◆ **Data supplied**
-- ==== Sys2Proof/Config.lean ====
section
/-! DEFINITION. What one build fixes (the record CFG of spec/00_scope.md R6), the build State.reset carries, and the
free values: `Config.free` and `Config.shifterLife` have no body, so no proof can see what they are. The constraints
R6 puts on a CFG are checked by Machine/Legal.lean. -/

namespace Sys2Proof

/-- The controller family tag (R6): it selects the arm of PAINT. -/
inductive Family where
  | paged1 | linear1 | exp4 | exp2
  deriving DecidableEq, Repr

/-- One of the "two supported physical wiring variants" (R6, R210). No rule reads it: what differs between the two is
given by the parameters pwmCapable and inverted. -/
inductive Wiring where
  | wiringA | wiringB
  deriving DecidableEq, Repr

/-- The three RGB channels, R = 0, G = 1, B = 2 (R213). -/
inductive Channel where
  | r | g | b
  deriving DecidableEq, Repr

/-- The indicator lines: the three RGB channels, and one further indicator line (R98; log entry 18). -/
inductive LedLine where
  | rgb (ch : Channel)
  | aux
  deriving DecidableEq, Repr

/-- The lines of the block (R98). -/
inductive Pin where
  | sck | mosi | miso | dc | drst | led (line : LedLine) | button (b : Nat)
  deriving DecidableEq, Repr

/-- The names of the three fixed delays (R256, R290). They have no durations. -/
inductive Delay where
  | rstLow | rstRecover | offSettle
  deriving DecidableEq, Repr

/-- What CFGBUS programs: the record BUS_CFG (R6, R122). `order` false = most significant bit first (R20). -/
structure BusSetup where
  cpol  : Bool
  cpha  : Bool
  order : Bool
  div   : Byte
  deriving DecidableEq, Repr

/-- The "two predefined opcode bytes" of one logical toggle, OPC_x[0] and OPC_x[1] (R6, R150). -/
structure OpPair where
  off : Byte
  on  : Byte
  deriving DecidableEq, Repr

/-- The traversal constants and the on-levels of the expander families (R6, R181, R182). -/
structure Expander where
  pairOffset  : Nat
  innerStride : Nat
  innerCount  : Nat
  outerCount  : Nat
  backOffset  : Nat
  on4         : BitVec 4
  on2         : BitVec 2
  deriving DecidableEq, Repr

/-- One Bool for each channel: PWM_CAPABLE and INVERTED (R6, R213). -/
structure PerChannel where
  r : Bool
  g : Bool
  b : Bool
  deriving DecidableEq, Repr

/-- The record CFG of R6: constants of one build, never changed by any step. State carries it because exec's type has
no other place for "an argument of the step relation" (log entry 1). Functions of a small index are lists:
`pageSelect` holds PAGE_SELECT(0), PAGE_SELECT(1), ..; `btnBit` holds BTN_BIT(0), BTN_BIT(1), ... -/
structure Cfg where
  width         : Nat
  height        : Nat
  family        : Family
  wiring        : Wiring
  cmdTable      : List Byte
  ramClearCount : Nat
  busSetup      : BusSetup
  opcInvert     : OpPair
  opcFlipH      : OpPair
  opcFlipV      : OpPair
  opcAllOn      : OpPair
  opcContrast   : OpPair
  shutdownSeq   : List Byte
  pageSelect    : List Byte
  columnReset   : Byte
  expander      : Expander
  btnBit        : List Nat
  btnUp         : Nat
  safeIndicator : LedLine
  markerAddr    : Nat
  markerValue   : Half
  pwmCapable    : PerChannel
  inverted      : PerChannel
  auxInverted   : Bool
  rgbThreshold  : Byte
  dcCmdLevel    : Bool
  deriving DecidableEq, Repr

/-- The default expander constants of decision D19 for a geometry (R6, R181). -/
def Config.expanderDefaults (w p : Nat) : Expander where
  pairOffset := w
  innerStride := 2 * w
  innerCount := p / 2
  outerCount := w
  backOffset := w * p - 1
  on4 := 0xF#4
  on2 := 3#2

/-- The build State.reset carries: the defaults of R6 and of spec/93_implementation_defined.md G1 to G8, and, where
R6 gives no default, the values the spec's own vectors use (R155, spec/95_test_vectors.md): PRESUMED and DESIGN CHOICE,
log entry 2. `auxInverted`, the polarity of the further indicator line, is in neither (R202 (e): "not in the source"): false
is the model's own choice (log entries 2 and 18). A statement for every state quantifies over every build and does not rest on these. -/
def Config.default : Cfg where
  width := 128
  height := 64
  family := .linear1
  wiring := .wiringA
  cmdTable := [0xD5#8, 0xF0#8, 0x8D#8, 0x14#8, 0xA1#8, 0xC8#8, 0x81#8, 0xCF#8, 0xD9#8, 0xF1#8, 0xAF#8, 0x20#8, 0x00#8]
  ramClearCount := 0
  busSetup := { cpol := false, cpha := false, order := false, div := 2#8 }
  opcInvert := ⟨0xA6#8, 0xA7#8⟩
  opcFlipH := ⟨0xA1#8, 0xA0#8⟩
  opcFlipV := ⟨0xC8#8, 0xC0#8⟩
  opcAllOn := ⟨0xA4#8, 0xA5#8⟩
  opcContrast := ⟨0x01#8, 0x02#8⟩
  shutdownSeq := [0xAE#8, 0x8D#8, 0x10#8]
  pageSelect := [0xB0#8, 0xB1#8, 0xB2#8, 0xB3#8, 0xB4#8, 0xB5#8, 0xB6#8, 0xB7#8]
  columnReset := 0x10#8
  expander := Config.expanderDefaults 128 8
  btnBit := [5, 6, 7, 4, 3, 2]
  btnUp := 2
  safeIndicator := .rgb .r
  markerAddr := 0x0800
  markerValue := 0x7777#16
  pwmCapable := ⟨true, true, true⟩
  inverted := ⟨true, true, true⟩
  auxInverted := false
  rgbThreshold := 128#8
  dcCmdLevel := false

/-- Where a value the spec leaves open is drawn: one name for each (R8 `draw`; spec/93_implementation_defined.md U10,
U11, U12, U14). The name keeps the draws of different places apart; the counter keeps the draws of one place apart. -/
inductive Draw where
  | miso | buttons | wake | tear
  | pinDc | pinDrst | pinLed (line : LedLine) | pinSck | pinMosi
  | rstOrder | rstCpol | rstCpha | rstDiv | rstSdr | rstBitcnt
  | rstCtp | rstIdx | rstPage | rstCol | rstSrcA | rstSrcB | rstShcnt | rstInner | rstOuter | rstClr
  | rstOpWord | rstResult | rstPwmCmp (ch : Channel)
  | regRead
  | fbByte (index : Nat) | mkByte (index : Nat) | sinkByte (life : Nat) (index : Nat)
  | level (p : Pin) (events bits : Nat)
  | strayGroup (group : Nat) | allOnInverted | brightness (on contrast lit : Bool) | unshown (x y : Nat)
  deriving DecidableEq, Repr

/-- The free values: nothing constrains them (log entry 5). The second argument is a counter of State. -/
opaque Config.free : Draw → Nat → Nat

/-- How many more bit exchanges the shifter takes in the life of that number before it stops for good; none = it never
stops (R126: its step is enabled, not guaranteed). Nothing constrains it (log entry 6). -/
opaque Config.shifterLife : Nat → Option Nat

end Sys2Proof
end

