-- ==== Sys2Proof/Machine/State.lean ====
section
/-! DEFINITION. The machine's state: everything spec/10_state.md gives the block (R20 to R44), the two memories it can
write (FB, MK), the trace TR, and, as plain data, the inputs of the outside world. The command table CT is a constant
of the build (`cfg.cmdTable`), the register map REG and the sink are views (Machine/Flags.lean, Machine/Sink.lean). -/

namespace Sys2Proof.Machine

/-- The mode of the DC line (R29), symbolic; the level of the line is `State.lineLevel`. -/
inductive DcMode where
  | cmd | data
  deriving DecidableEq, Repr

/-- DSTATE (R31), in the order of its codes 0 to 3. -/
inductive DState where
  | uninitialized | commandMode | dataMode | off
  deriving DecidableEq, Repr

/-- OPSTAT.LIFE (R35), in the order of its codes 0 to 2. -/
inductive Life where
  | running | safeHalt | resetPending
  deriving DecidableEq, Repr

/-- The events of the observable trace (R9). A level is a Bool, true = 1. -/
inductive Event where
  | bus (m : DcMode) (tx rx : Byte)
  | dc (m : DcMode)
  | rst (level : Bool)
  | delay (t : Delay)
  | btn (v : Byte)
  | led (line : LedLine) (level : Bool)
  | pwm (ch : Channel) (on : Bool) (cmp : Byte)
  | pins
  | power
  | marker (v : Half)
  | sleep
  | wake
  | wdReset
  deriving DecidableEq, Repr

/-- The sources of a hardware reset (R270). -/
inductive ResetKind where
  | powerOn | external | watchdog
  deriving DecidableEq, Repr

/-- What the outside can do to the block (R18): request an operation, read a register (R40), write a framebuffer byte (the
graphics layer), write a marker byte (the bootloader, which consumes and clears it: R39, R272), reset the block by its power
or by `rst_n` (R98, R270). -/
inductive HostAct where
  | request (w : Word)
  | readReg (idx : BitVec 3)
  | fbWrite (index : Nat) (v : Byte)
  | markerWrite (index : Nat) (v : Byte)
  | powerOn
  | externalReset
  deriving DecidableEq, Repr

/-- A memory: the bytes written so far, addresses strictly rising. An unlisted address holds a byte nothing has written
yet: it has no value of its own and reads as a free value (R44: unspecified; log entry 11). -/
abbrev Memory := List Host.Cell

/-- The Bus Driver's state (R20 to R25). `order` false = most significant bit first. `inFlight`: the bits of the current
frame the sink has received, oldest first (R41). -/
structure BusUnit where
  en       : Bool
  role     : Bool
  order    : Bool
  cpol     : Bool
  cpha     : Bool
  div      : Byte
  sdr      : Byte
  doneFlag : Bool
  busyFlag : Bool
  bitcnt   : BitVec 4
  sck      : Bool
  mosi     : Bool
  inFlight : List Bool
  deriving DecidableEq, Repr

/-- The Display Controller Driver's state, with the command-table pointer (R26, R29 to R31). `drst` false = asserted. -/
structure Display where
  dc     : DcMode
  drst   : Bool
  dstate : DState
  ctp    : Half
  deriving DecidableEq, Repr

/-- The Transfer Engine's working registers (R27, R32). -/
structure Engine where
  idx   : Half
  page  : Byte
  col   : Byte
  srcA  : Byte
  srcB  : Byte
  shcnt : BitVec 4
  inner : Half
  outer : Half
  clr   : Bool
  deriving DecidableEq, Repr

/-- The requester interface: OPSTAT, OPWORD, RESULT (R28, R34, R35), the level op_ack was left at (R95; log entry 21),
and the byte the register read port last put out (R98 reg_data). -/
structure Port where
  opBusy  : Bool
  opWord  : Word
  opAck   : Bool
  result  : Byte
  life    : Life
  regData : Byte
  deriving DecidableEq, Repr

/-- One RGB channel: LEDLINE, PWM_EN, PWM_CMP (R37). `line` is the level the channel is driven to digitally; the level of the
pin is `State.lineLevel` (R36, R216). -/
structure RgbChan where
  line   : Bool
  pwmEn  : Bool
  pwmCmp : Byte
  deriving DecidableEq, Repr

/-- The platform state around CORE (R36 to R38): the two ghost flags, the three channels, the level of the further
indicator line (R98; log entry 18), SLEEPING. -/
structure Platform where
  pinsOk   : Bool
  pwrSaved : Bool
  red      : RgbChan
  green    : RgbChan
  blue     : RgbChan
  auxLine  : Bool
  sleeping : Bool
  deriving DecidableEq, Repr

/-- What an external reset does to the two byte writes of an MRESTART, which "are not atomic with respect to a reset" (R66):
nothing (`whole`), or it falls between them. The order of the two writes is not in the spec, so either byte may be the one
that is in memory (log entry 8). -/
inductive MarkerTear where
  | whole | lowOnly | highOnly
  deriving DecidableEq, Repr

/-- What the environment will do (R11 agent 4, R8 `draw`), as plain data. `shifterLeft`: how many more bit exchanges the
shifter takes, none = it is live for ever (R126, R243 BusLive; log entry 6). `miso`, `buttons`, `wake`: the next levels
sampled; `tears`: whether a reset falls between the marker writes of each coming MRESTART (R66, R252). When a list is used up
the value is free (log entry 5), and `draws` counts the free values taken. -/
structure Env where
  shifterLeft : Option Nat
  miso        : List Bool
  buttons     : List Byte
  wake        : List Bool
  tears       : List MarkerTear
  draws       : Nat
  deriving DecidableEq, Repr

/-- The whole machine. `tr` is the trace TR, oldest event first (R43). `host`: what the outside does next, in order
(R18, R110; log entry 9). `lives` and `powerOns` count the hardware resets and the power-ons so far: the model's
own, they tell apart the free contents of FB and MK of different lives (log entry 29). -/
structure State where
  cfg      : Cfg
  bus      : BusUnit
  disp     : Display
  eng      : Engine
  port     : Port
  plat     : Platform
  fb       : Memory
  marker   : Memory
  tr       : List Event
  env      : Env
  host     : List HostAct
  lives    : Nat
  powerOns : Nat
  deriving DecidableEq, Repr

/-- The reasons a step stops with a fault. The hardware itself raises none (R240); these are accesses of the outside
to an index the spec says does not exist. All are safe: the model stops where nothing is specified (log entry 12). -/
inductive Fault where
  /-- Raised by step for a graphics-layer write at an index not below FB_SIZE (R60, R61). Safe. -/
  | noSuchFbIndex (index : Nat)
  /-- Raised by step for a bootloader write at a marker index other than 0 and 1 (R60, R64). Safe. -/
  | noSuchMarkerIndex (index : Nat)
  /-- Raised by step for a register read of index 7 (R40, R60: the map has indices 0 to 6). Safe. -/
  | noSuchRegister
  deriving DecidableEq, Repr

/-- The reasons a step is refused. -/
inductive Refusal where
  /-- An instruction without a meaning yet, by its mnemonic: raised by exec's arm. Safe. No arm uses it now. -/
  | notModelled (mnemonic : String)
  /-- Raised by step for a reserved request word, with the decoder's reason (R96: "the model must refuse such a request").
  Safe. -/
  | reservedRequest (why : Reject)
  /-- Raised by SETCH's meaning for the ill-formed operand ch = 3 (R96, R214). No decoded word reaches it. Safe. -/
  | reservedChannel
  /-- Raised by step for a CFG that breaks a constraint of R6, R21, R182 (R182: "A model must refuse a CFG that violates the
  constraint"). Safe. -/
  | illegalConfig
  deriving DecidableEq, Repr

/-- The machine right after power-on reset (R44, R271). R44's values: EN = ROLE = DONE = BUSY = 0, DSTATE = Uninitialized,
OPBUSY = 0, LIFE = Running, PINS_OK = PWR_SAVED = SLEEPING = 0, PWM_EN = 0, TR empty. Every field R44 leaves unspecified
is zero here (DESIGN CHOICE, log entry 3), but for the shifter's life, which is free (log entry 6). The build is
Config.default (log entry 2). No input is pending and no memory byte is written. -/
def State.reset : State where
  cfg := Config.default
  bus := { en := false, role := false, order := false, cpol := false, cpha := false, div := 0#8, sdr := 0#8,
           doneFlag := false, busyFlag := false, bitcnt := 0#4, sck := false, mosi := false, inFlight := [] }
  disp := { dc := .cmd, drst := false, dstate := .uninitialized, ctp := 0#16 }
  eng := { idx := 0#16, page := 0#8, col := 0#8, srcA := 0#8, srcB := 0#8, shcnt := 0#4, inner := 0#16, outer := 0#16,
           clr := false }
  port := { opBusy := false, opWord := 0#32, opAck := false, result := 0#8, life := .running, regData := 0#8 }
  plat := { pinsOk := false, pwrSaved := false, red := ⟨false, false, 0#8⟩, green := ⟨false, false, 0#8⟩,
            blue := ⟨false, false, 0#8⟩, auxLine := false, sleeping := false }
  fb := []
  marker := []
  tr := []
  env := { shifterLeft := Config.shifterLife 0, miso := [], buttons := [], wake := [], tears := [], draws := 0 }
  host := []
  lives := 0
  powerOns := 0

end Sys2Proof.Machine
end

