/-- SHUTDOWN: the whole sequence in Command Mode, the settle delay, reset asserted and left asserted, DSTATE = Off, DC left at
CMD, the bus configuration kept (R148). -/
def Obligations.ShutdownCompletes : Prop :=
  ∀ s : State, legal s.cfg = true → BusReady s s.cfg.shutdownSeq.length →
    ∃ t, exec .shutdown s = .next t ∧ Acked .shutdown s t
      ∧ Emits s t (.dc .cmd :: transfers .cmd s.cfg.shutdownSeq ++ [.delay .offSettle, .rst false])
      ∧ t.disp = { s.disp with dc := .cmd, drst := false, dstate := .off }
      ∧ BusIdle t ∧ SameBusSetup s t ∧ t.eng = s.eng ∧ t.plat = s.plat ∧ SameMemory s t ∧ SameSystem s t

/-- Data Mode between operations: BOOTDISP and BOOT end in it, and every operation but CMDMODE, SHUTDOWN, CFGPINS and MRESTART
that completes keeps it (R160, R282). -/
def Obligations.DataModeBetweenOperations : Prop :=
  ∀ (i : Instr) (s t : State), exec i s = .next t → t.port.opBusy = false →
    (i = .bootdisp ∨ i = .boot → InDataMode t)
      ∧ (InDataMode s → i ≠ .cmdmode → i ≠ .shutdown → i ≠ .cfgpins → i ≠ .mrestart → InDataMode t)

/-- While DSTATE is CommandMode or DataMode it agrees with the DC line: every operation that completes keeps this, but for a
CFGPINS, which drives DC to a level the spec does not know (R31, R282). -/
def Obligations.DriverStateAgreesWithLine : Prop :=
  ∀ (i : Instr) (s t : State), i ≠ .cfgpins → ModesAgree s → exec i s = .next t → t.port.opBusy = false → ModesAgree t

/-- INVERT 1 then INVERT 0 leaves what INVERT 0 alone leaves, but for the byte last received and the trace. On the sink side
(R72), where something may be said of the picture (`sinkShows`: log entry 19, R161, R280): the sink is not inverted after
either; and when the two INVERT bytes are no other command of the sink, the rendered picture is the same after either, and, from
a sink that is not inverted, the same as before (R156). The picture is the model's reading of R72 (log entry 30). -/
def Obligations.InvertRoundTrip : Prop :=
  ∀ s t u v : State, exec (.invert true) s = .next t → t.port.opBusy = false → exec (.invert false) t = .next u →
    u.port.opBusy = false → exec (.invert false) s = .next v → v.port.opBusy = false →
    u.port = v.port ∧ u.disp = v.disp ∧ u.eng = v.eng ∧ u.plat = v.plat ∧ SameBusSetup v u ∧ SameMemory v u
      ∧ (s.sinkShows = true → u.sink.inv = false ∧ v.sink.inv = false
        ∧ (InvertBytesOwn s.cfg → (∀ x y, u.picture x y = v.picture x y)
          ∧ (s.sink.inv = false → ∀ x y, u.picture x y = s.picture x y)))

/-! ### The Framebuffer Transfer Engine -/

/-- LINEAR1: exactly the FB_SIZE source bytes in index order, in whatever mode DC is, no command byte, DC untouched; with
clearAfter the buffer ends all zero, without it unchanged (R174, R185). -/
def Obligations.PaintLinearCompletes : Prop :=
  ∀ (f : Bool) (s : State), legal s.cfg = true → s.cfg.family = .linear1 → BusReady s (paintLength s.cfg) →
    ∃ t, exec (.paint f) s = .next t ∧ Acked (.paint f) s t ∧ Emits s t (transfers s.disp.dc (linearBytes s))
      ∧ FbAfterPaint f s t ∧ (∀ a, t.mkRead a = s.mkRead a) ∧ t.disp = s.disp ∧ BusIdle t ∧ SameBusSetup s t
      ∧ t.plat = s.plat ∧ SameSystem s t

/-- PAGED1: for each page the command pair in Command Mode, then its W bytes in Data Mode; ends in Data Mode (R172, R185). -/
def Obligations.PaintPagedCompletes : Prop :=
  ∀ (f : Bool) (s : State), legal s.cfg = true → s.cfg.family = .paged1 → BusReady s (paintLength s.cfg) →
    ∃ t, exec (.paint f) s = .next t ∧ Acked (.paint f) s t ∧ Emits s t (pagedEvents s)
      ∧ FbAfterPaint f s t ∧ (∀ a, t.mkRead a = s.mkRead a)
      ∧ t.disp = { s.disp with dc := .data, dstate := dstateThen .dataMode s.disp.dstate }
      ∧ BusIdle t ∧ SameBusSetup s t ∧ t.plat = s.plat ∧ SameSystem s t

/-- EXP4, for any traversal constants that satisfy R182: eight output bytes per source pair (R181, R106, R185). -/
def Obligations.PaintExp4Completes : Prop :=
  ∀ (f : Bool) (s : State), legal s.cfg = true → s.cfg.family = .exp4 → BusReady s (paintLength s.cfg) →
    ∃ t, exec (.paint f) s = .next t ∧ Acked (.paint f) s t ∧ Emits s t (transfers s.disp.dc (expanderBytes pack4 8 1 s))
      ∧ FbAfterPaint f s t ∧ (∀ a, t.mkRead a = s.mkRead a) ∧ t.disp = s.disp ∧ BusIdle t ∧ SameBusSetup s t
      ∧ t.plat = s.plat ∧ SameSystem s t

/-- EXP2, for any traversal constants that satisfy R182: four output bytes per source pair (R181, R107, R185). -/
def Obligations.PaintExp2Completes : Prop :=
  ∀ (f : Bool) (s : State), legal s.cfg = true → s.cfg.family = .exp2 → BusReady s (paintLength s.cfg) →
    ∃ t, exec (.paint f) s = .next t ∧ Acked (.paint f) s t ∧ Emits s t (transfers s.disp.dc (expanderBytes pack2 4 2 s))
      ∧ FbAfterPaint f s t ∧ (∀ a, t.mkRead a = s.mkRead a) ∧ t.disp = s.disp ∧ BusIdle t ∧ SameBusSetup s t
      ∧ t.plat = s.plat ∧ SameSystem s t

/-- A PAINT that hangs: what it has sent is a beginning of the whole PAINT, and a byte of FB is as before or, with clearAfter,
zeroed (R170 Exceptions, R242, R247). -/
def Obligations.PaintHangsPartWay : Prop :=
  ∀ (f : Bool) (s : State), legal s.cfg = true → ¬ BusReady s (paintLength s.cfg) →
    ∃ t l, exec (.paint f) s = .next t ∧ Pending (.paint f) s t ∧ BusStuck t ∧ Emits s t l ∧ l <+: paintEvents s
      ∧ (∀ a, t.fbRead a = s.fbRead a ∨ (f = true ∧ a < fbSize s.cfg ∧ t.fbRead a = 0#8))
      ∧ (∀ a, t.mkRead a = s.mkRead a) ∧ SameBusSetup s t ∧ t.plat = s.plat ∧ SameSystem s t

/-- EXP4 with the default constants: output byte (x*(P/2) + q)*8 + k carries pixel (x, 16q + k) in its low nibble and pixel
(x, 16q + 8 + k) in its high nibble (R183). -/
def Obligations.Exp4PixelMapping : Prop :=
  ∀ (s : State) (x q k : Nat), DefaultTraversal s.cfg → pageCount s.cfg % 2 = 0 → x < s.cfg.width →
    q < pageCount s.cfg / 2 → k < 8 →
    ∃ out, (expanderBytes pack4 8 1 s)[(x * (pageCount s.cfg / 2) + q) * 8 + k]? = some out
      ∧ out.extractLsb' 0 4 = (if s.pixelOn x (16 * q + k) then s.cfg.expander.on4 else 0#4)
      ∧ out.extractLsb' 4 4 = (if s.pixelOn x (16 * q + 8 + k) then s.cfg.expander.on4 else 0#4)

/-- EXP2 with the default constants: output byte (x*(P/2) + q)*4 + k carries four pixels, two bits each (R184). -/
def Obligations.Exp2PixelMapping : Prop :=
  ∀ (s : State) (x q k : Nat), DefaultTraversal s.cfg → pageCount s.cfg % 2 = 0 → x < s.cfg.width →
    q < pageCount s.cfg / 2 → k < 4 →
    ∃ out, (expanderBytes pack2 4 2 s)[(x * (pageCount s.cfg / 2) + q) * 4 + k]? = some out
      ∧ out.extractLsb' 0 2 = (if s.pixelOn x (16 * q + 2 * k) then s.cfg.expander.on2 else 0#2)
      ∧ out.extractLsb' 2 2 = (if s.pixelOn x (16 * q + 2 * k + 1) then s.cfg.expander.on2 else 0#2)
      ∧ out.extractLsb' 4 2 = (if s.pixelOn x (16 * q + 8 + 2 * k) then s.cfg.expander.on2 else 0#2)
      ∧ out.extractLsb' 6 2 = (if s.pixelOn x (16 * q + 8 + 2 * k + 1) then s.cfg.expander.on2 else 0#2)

◆ **Work to complete**
Please give the number of lines above containing "auxInverted" and nothing else.

◆ **Solved exercise**
3